### [To do]
Here is the task for the records below: repeat exactly the lines from the one with "match validate img with" to the one with "ended (R181). -/", both included, and nothing else.
------------------------------
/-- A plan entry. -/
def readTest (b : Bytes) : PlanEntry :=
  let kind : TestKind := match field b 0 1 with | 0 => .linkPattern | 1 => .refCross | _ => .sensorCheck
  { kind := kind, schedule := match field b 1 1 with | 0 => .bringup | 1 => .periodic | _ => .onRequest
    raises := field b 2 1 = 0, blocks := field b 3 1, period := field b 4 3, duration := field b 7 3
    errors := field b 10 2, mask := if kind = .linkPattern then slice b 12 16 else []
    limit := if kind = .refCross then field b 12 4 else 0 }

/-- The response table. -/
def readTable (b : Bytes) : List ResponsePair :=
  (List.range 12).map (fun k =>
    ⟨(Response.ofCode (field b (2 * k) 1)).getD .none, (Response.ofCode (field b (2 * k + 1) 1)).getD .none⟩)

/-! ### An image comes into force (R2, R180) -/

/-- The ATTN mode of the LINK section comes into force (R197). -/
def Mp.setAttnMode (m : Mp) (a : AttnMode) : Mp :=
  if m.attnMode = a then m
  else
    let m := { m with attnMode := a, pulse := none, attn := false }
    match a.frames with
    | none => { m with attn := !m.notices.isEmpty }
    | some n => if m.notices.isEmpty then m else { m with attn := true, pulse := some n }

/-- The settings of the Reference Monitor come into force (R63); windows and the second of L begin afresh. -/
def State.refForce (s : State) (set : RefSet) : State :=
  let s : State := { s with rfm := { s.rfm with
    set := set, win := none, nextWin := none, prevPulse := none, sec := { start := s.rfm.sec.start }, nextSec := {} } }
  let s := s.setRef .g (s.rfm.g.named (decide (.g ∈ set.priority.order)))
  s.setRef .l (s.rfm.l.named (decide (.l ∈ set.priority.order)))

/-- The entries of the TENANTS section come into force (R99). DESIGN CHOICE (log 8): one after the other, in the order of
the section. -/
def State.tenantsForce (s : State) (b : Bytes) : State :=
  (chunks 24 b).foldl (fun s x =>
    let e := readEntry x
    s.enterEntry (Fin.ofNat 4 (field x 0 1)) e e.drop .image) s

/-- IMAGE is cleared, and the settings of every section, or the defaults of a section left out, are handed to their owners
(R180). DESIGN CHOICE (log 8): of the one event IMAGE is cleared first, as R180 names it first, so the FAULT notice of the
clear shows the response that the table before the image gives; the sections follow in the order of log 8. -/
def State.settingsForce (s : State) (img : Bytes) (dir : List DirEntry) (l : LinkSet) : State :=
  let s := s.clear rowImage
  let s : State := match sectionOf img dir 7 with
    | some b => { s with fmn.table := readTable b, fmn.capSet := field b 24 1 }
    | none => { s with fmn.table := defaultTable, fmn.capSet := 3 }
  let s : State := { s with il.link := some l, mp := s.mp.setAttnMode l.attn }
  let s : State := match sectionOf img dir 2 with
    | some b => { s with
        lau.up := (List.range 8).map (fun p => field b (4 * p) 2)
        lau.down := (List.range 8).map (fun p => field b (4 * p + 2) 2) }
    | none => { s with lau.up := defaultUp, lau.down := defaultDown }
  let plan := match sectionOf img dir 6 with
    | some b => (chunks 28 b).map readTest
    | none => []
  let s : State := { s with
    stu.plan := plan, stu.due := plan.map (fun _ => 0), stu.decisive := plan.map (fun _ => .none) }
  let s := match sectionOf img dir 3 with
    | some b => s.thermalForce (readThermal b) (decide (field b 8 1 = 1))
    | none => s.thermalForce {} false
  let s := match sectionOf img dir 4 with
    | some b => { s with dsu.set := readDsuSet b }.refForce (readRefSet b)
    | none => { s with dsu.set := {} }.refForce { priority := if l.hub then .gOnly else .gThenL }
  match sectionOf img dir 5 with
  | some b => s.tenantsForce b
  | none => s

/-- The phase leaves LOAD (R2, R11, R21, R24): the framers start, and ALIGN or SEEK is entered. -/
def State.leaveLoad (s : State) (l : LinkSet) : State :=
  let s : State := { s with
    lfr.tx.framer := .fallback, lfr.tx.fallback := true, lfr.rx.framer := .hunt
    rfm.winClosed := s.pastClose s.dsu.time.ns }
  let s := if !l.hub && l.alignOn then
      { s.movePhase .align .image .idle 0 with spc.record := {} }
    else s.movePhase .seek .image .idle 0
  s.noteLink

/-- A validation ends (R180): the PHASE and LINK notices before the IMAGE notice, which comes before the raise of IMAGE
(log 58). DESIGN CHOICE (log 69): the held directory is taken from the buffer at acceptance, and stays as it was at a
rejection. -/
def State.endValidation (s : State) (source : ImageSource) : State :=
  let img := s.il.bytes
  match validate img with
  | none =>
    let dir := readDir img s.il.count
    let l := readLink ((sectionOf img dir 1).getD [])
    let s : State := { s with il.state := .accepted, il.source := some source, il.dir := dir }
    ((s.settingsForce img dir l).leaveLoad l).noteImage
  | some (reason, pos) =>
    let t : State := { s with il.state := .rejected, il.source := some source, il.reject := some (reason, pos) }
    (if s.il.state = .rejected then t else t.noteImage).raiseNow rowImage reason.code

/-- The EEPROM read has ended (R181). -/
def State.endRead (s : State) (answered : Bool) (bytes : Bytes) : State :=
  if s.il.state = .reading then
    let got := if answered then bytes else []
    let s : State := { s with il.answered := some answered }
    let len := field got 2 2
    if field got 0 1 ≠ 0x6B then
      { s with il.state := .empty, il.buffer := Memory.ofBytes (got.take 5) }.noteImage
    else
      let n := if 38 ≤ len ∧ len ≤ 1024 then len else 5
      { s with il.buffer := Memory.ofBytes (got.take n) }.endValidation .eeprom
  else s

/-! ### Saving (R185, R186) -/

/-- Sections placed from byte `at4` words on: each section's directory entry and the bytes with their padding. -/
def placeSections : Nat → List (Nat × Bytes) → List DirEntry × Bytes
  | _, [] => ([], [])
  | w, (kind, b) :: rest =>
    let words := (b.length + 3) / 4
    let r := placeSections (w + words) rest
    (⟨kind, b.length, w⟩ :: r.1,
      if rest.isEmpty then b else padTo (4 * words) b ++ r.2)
------------------------------
### [Answer to the exercise]
  match validate img with
  | none =>
    let dir := readDir img s.il.count
    let l := readLink ((sectionOf img dir 1).getD [])
    let s : State := { s with il.state := .accepted, il.source := some source, il.dir := dir }
    ((s.settingsForce img dir l).leaveLoad l).noteImage
  | some (reason, pos) =>
    let t : State := { s with il.state := .rejected, il.source := some source, il.reject := some (reason, pos) }
    (if s.il.state = .rejected then t else t.noteImage).raiseNow rowImage reason.code

/-- The EEPROM read has ended (R181). -/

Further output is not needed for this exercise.